-- ==== Sys2Proof/Machine/F64.lean ====
section
/-! DEFINITION. IEEE 754 binary64 on bit patterns: the instantiation `F64` of the numerics record (R9). Every finite
operation forms its exact result as a fraction of natural numbers and rounds it once, to nearest, ties to even. -/

namespace Sys2Proof.Machine

/-! ## Fields of a pattern -/

/-- The sign bit: true for a negative number, `-0` among them. -/
def F64.neg (x : F64) : Bool := decide (2 ^ 63 ≤ x.toNat)

/-- The pattern without its sign. -/
def F64.mag (x : F64) : Nat := x.toNat % 2 ^ 63

/-- The biased exponent. -/
def F64.expField (x : F64) : Nat := F64.mag x / 2 ^ 52

/-- The fraction field. -/
def F64.frac (x : F64) : Nat := x.toNat % 2 ^ 52

/-- Neither an infinity nor a NaN. -/
def F64.finite (x : F64) : Bool := decide (F64.mag x < 2047 * 2 ^ 52)

/-- An infinity. -/
def F64.isInf (x : F64) : Bool := F64.mag x == 2047 * 2 ^ 52

/-- Not a number. -/
def F64.isNaN (x : F64) : Bool := decide (2047 * 2 ^ 52 < F64.mag x)

/-- `+0` or `-0`. -/
def F64.isZero (x : F64) : Bool := F64.mag x == 0

/-- The significand `m` of a finite number `±m·2^e`. -/
def F64.mant (x : F64) : Nat := if F64.expField x = 0 then F64.frac x else F64.frac x + 2 ^ 52

/-- The exponent `e` of a finite number `±m·2^e`. -/
def F64.expo (x : F64) : Int := (max 1 (F64.expField x) : Nat) - 1075

/-- The pattern with sign `s` and magnitude `m`. -/
def F64.ofBits (s : Bool) (m : Nat) : F64 := BitVec.ofNat 64 ((if s then 2 ^ 63 else 0) + m)

/-- The infinity with sign `s`. -/
def F64.inf (s : Bool) : F64 := F64.ofBits s (2047 * 2 ^ 52)

/-- A NaN as operation number `n` gives it: quiet, its sign and payload free (log 4). -/
def F64.nan (n : Nat) (a b : F64) : F64 :=
  (Config.nanBits n a b &&& 0x8007FFFFFFFFFFFF#64) ||| 0x7FF8000000000000#64

/-! ## Rounding -/

/-- The exponent to which the positive fraction `n/d` is rounded: the `e` with `2^52 ≤ (n/d)/2^e < 2^53`, but no less than
that of the subnormals, −1074. -/
def F64.roundExp (n d : Nat) : Int :=
  let e0 : Int := (Nat.log2 n : Int) - (Nat.log2 d : Int) - 52
  let e := if n * 2 ^ (-e0).toNat < d * 2 ^ 52 * 2 ^ e0.toNat then e0 - 1 else e0
  max e (-1074)

/-- `n/d` rounded to the nearest natural number, ties to even. -/
def F64.nearestEven (n d : Nat) : Nat :=
  let q := n / d
  let r := n % d
  if d < 2 * r ∨ (2 * r = d ∧ q % 2 = 1) then q + 1 else q

/-- The binary64 number nearest to `±n/d`, ties to even (R9). With the significand `m` at exponent `e ≥ −1074` the
pattern is `(e + 1074)·2^52 + m`, for normal and subnormal numbers and across the carry of `m = 2^53` alike; a magnitude
past the largest finite number is an infinity. -/
def F64.roundFrac (s : Bool) (n d : Nat) : F64 :=
  if n = 0 then F64.ofBits s 0
  else
    let e := F64.roundExp n d
    let m := F64.nearestEven (n * 2 ^ (-e).toNat) (d * 2 ^ e.toNat)
    let b := (e + 1074).toNat * 2 ^ 52 + m
    if b < 2047 * 2 ^ 52 then F64.ofBits s b else F64.inf s

/-! ## The operations (R9) -/

/-- The finite number `x` as a multiple of `2^e`, for an `e` no greater than its own exponent. -/
def F64.scaled (x : F64) (e : Int) : Int :=
  let m : Int := F64.mant x * 2 ^ (F64.expo x - e).toNat
  if F64.neg x then -m else m

/-- The sum of two finite numbers, rounded; an exact zero is `+0` unless both operands are negative. -/
def F64.addFinite (a b : F64) : F64 :=
  let e := min (F64.expo a) (F64.expo b)
  let t := F64.scaled a e + F64.scaled b e
  if t = 0 then F64.ofBits (F64.neg a && F64.neg b) 0
  else F64.roundFrac (decide (t < 0)) (t.natAbs * 2 ^ e.toNat) (2 ^ (-e).toNat)

/-- Addition (R9). -/
def F64.add (a b : F64) : F64 :=
  if F64.isNaN a || F64.isNaN b then F64.nan 0 a b
  else if F64.isInf a then
    if F64.isInf b && (F64.neg a != F64.neg b) then F64.nan 0 a b else a
  else if F64.isInf b then b
  else F64.addFinite a b

/-- The same number with the other sign. -/
def F64.negate (x : F64) : F64 := x ^^^ 0x8000000000000000#64

/-- Subtraction (R9): `a + (−b)`, but for the NaN it gives. -/
def F64.sub (a b : F64) : F64 :=
  if F64.isNaN a || F64.isNaN b then F64.nan 1 a b
  else if F64.isInf a then
    if F64.isInf b && (F64.neg a == F64.neg b) then F64.nan 1 a b else a
  else if F64.isInf b then F64.negate b
  else F64.addFinite a (F64.negate b)

/-- Multiplication (R9). -/
def F64.mul (a b : F64) : F64 :=
  let s := F64.neg a != F64.neg b
  if F64.isNaN a || F64.isNaN b then F64.nan 2 a b
  else if F64.isInf a || F64.isInf b then
    if F64.isZero a || F64.isZero b then F64.nan 2 a b else F64.inf s
  else
    let e := F64.expo a + F64.expo b
    F64.roundFrac s (F64.mant a * F64.mant b * 2 ^ e.toNat) (2 ^ (-e).toNat)

/-- Division (R9). -/
def F64.div (a b : F64) : F64 :=
  let s := F64.neg a != F64.neg b
  if F64.isNaN a || F64.isNaN b then F64.nan 3 a b
  else if F64.isInf a then
    if F64.isInf b then F64.nan 3 a b else F64.inf s
  else if F64.isInf b then F64.ofBits s 0
  else if F64.isZero b then
    if F64.isZero a then F64.nan 3 a b else F64.inf s
  else
    let e := F64.expo a - F64.expo b
    F64.roundFrac s (F64.mant a * 2 ^ e.toNat) (F64.mant b * 2 ^ (-e).toNat)

/-- The integer square root of `n`, bit by bit from bit `k − 1` down, on top of `r`. -/
def F64.isqrt (n : Nat) : Nat → Nat → Nat
  | 0, r => r
  | k + 1, r => F64.isqrt n k (if (r + 2 ^ k) * (r + 2 ^ k) ≤ n then r + 2 ^ k else r)

/-- The square root of a positive finite number, `n·2^(2h)` with `2^104 ≤ n < 2^106`: its significand is the natural number
nearest to `√n`, which is `r + 1` just where `√n` lies above `r + 1/2`, that is where `n > r² + r`. It is never a tie, never
subnormal and never past the largest finite number. -/
def F64.sqrtPos (x : F64) : F64 :=
  let k0 := 104 - Nat.log2 (F64.mant x)
  let k := k0 + ((F64.expo x - k0) % 2).toNat
  let n := F64.mant x * 2 ^ k
  let r := F64.isqrt n 53 0
  let m := if r * r + r < n then r + 1 else r
  F64.ofBits false (((F64.expo x - k) / 2 + 1074).toNat * 2 ^ 52 + m)

/-- Square root (R9). -/
def F64.sqrt (x : F64) : F64 :=
  if F64.isNaN x then F64.nan 4 x x
  else if F64.isZero x then x
  else if F64.neg x then F64.nan 4 x x
  else if F64.isInf x then x
  else F64.sqrtPos x

/-- `ofInt` (R9): the nearest number; exact for `|n| < 2^53`. -/
def F64.ofInt (n : Int) : F64 := F64.roundFrac (decide (n < 0)) n.natAbs 1

/-- A number's place in the order of the finite numbers and infinities; both zeros are at 0. -/
def F64.key (x : F64) : Int := if F64.neg x then -(F64.mag x : Int) else F64.mag x

/-- The IEEE ordered comparison (R9): false where an operand is a NaN. -/
def F64.lt (a b : F64) : Bool :=
  !F64.isNaN a && !F64.isNaN b && decide (F64.key a < F64.key b)

/-- `round` (R9): to the nearest integer, ties away from zero; of an infinity or a NaN a free value (log 4). -/
def F64.round (x : F64) : Int :=
  if F64.finite x then
    let k := (-F64.expo x).toNat
    let m := (2 * (F64.mant x * 2 ^ (F64.expo x).toNat) + 2 ^ k) / 2 ^ (k + 1)
    if F64.neg x then -(m : Int) else m
  else Config.roundNonFinite x

/-- `twoPi` (R9): the binary64 number nearest 2π. -/
def F64.twoPi : F64 := 0x401921FB54442D18#64

/-- The trigonometric functions of an instance (R9, U2). -/
structure Trig where
  sin : F64 → F64
  cos : F64 → F64

/-- The instantiation `F64` with these trigonometric functions (R9). -/
def F64.num (t : Trig) : Num F64 :=
  { ofInt := F64.ofInt, add := F64.add, sub := F64.sub, mul := F64.mul, div := F64.div,
    sin := t.sin, cos := t.cos, sqrt := F64.sqrt, twoPi := F64.twoPi, lt := F64.lt, round := F64.round }

/-- The machine's own trigonometric functions: the free values of Config. -/
def machineTrig : Trig := { sin := Config.sin, cos := Config.cos }

/-- The machine's own record: the instantiation `F64`, the default of `NUM` (R7, log 9). -/
def machineNum : Num F64 := F64.num machineTrig

end Sys2Proof.Machine
end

- **What this task involves**
Looking back over the data above, restate word for word the lines that begin at the line with "if F64.isNaN a || F64.isNaN b then F64.nan 2" and end at the line with "else if F64.isZero b then", inclusive.

- **Finished task**
  if F64.isNaN a || F64.isNaN b then F64.nan 2 a b
  else if F64.isInf a || F64.isInf b then
    if F64.isZero a || F64.isZero b then F64.nan 2 a b else F64.inf s
  else
    let e := F64.expo a + F64.expo b
    F64.roundFrac s (F64.mant a * F64.mant b * 2 ^ e.toNat) (2 ^ (-e).toNat)

/-- Division (R9). -/
def F64.div (a b : F64) : F64 :=
  let s := F64.neg a != F64.neg b
  if F64.isNaN a || F64.isNaN b then F64.nan 3 a b
  else if F64.isInf a then
    if F64.isInf b then F64.nan 3 a b else F64.inf s
  else if F64.isInf b then F64.ofBits s 0
  else if F64.isZero b then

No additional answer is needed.